Step Three: Reality sets in… these investors want WHAT? … a return on their investment… off the top? What are you talking about. Profits are for partners. Oh, and those things that we used to do because we thought it was fitting for members of the profession to “give back” are not going to get approved without a business case for how they generate new fee income? The grey area between business development and boondoggles will be grey no more. Fly economy, buster. We have standards of performance that are enforced and your friend in the corner office can no longer protect you (she already cashed out, remember?).

Step Four: “Hey, wait a minute”, say the young Turks, “why should we suffer in a firm where 20% of our profits, off the top no less, go to outside investors? Hmmmm, I could be generating the same income in a firm that does not have outside investors… hmmm, let’s consider this for a nanosecond. [The next sound you hear is the whirring revolving doors as the up-and-comers leave for greener pastures.] (Greener pastures are defined as firms who were not daft enough to get on this bandwagon in a moment of mind numbness.)

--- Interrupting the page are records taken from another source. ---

theorem premise_launch :
    let ok := fun n cap (p : Ctx → Bool) =>
      meets (.launch 2 4 3 0) (run (.launch 2 4 3 0) pointed (launchState n cap)) (fun c =>
        c.released 3 && objectB c (c.globalPlace 0x10000 false) 0x10000 64 0 1 false && decide (c.s.launchOf c.g = some launched) &&
        (match c.s.reach 1 1 0x11000 true with | .at f _ => !c.s.shackled f | _ => false) &&
        (match c.s.reach 1 1 0x11100 true with | .at f _ => !c.s.shackled f | _ => false) &&
        !c.s.deviceOpen 1 0x11000 && !c.s.deviceOpen 1 0x11100 && p c)
    ok 0 0 (fun c => decide ((c.s.unitOf c.g).map (fun u => (u.pending.length, u.ix)) = some (0, 0))) = true ∧
    ok 4 0 (fun c => decide ((c.s.overflow launched).map (fun x => x.2.1) = some 0)) = true ∧
    ok 4 2 (fun c => decide (c.s.overflow launched = some (0x10400, 2, 0, 0)) &&
      (match c.globalPlace 0x10400 true with | .here f _ => !c.s.shackled f | _ => false)) = true := by decide +kernel

/-- CANCEL of the launch's own level; of a counter of no level; of a level that is complete. -/
theorem premise_cancel :
    let ok := fun va (s : State) (p : Ctx → Bool) =>
      meets (.cancel 2 4 1 3 0) (run (.cancel 2 4 1 3 0) (fun g => { g with k := g.k.set 4 va }) s) (fun c =>
        objectB c (c.globalPlace va.toNat false) va.toNat 16 16 1 false && decide (c.g.wait = .none) && c.s.rtkt.isEmpty && p c)
    ok 0x11100 (words [(0x21100, 1)] (launchState 0 0)) (fun c =>
      decide ((c.s.levelAt 1 1 0x21100).launches = [0] ∧ c.s.nat 0x21100 4 ≠ 0 ∧ c.s.cancelWaits 1 1 0x21100 = none)) = true ∧
    ok 0x10800 (launchState 0 0) (fun c => decide ((c.s.levelAt 1 1 0x20800).launches = []) && c.s.finished.isEmpty) = true ∧
    ok 0x11100 (launchState 0 0) (fun c => decide ((c.s.levelAt 1 1 0x21100).launches = [0] ∧ c.s.nat 0x21100 4 = 0)) = true := by decide +kernel

/-! Engines: copy, overlays, matrix, exact predicates (06; 15 R364 to R367; 17 R432 to R441; 18 R473 to R481) -/

theorem premise_copy_commands :
    meets (.copy 2 4 6 0) (run (.copy 2 4 6 0) id State.reset) (fun c => decide (c.s.commands c.g.core < 32 ∧ c.g.ctrCopy ≠ 0xFFFF)) = true ∧
    meets (.gather 2 4 8 0) (run (.gather 2 4 8 0) id State.reset) (fun c =>
      decide (c.s.commands c.g.core < 32 ∧ c.g.ctrCopy ≠ 0xFFFF)) = true := by decide

/-- A copy operation 5 of a group in frame 0, whose source lies in the page at 0x10000 and whose destination follows it. -/
def copying (o : CopyOp) (input : Input) : State :=
  paged { State.reset with
    input := input, groups := [(0, { loadedGroup .copy with ctrCopy := 1, keymask := 1 })], copies := [(5, o)], nextId := 9 }

/-- The operation with nothing read, with its sector read, and with all done. -/
def copyOp : CopyOp := { group := 0, core := 0, owner := 0xFFFFFFFF, po := 3, pcword := 0, shape := .linear 0x10100 0x10000 2 }
def copyRead : CopyOp := { copyOp with buf := [(0x10000, 1), (0x10001, 2)] }
def copyDone : CopyOp := { copyRead with done := [(0x10100 / 64, true)] }

theorem works (o : CopyOp) (input : Input) (h : (copying o input).copyReady 5 o = true) (p : o.group = 0) (f : o.failed = none)
    (w : (copying o input).awaiting (.engine 5) = false ∧ (copying o input).serviceFailed (.engine 5) = none)
    (r : ∀ d a l, o.shape = .ring d a l → o.slot ≠ none) (v : ∀ a b n, o.shape ≠ .overlay a b n) :
    Works (copying o input) 5 o { loadedGroup .copy with ctrCopy := 1, keymask := 1 } :=
  ⟨rfl, rfl, by rw [p]; rfl, h, f, w, r, v⟩

theorem premise_copy_works : ∀ o ∈ [copyOp, copyRead, copyDone], ∀ n,
    Works (copying o n) 5 o { loadedGroup .copy with ctrCopy := 1, keymask := 1 } := by
  intro o h n
  simp only [List.mem_cons, List.not_mem_nil, or_false] at h
  rcases h with rfl | rfl | rfl <;>
    exact works _ _ rfl rfl rfl ⟨rfl, rfl⟩ (by simp [copyOp, copyRead, copyDone]) (by simp [copyOp, copyRead, copyDone])

theorem premise_copy_accesses :
    let s := copying copyOp (.two 5 (2 * 0x400))
    let u := copying copyRead (.two 5 (2 * 0x404 + 1))
    ((s.sources copyOp).filter (fun va => decide (va / 64 = 0x400) && (copyOp.got va).isNone)).eraseDups = [0x10000, 0x10001] ∧
    (match s.copyPlace copyOp 0x10000 false with | .here flat _ => !s.poisoned flat | _ => false) = true ∧
    0x404 ∈ u.unwritten copyRead ∧ u.sectorBytes copyRead 0x404 = some [(0x10100, 1), (0x10101, 2)] ∧ u.hotSources copyRead 0x404 = [] ∧
    (match u.copyPlace copyRead 0x10100 true with
     | .here flat _ => !u.shackled flat && (u.spoiled [(flat, 1), (flat + 1, 2)]).isEmpty
     | _ => false) = true := by decide +kernel

theorem premise_copy_completes :
    let s := copying copyDone (.one 5)
    (∀ va ∈ s.sources copyDone, copyDone.got va ≠ none) ∧ s.unwritten copyDone = [] ∧ copyDone.sent = [] := by decide

/-- OVLD of an overlay whose table entry names 64 bytes at 0x10100: no slot holds it and three are free; slot 1 holds it; no slot is free. -/
theorem premise_overlay_load :
    let ok := fun (more : List (Nat × Slot)) (p : State → Bool) =>
      meets (.ovld 2 0 0) (run (.ovld 2 0 0) (fun g => { g with code := 0x10000 })
        (words [(0x20000, 1), (0x20010, 0x10100), (0x20018, 64)] (paged { State.reset with slots := more }))) (fun c =>
          decide (c.s.commands c.g.core < 32 ∧ c.g.ctrCopy ≠ 0xFFFF) &&
          (match c.ovldEntry 0 with | .code a n => decide (a = 0x10100 ∧ n = 64) | _ => false) && p (c.s.setGroup c.key { c.g with hold := none }))
    let other := fun (n : Nat) (x : BitVec 64) =>
      (slotKey 0 n, { job := 1, code := x, ovl := 0, addr := 0, size := 64, loading := some (.group 0 0) : Slot })
    ok [] (fun s => decide (s.slotOf 0 1 0x10000 0 = none ∧ s.freeSlot 0 = some 0)) = true ∧
    ok [other 1 0x10000] (fun s => decide (s.slotOf 0 1 0x10000 0 = some 1)) = true ∧
    (let w := (encode (.ovld 2 0 0)).getD 0
     let s := { (State.reset.withFetchWord 32 w) with slots := [other 0 9, other 1 9, other 2 9, other 3 9] }
     s.slotOf 0 1 0x10000 0 = none ∧ s.freeSlot 0 = none) := by decide +kernel

/-- A matrix-role group whose operands lie in its unit's scratchpad: descriptor word `w` in k6, a B operand at k8, tile 2 tagged FP32. -/
def scratch (w : Word) (g : Group) : Group :=
  { g with
    k := ((((g.k.set 5 0xFF0001).set 6 w).set 8 0x2000).set 9 0xFF0001).set 10 0x00100003, role := .matrix, ztag := 0x030000 }

/-- A unit with 64 KiB of scratchpad. -/
def roomy (s : State) : State :=
  { s with units := [(0, { launch := 0, ix := 0, core := 0, spadBase := 0, spadLen := 0x10000, groups := 1, live := 1 })] }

Step Five: The remaining productive career-oriented partners say “this isn’t working” and the investors are saying the same. We are losing talent, morale has plummeted, no-one listens to the turn-around CEO you brought in from industry… the future is far from bright if we stay on this path… “better liquidate”.

Step Six: The remaining partners make an offer to buy the firm back from the investors for 10 cents on the dollar (or 10 P on the Pound Sterling) and the episode fades into oblivion.

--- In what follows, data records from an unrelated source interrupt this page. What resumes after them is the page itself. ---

-- ==== Sys2Proof/Machine/Flags.lean ====
section
/-! DEFINITION. The notice set (R186) and the two notice lines (R188). -/

namespace Sys2Proof.Machine

/-- The notice sources of R186. -/
inductive Source where
  | startDone | supplyLow | setupFail | setupDone | laneLost | measLimit | singleDone | sweepDone | measDone
  | levelClipped | autoLevelOff | panelInput | panelChanged | bindingLost | readoutVoid | changeDropped
  | displayOverflow | frameError | calMissing
  deriving DecidableEq, Repr

/-- The number of a source (R186). -/
def sourceNo : Source → Nat
  | .startDone => 0 | .supplyLow => 1 | .setupFail => 2 | .setupDone => 3 | .laneLost => 4 | .measLimit => 5
  | .singleDone => 6 | .sweepDone => 7 | .measDone => 8 | .levelClipped => 9 | .autoLevelOff => 10
  | .panelInput => 11 | .panelChanged => 12 | .bindingLost => 13 | .readoutVoid => 14 | .changeDropped => 15
  | .displayOverflow => 16 | .frameError => 17 | .calMissing => 18

/-- To raise a source is to set its flag, whatever its enable (R186). -/
def raise (n : Source) (s : State) : State :=
  { s with notices := { s.notices with flags := s.notices.flags ||| BitVec.ofNat 19 (2 ^ sourceNo n) } }

def raiseIf (b : Bool) (n : Source) (s : State) : State := if b then raise n s else s

/-- Clear one source's flag. -/
def clearFlag (n : Source) (s : State) : State :=
  { s with notices := { s.notices with flags := s.notices.flags &&& ~~~ BitVec.ofNat 19 (2 ^ sourceNo n) } }

/-- Set a measurement's FAIL flag (R110). -/
def setFail (i : Nat) (s : State) : State :=
  { s with notices := { s.notices with fails := s.notices.fails ||| BitVec.ofNat 8 (2 ^ i) } }

/-- Clear a measurement's FAIL flag (R15). -/
def clearFail (i : Nat) (s : State) : State :=
  { s with notices := { s.notices with fails := s.notices.fails &&& ~~~ BitVec.ofNat 8 (2 ^ i) } }

/-- The pending sources: the flags, with MEAS_LIMIT pending while any FAIL flag is set (R186). -/
def pendingSources (n : Notices) : BitVec 19 :=
  (n.flags &&& ~~~ 32) ||| (if n.fails = 0 then 0 else 32)

/-- The highest pending source: the lowest number pending (R186). -/
def highestPending (n : Notices) : Option Nat := (List.range 19).find? fun i => (pendingSources n).getLsbD i

/-- NOTICE_CLEAR on the set (R187). -/
def clearNotices (sources : BitVec 24) (fails : Byte) (n : Notices) : Notices :=
  { flags := n.flags &&& ~~~ sources.truncate 19,
    fails := if sources.getLsbD 5 then 0 else n.fails &&& ~~~ fails }

end Sys2Proof.Machine
end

For those who are thinking: “this story is about the UK – not our jurisdiction” I will simply remind you that the largest firm in the world is based there—along with a number of other global legal powerhouses.

I would like to extend my congratulations to the 9 out of 10 biggest firms who are not contemplating a flotation and the four out of five who are not interested in private capital either. You are the wise ones – you don’t need capital that way – you can generate your own. After all, you are in a people business – you do not compete with Intel. If you did, you might need a few billion for a plant in Asia. All you need is to keep your wits about you as a few of our colleagues proceed lemming-like into the sea… I’ll see you at the Carlton Club and we can lament their tragedies over a cognac.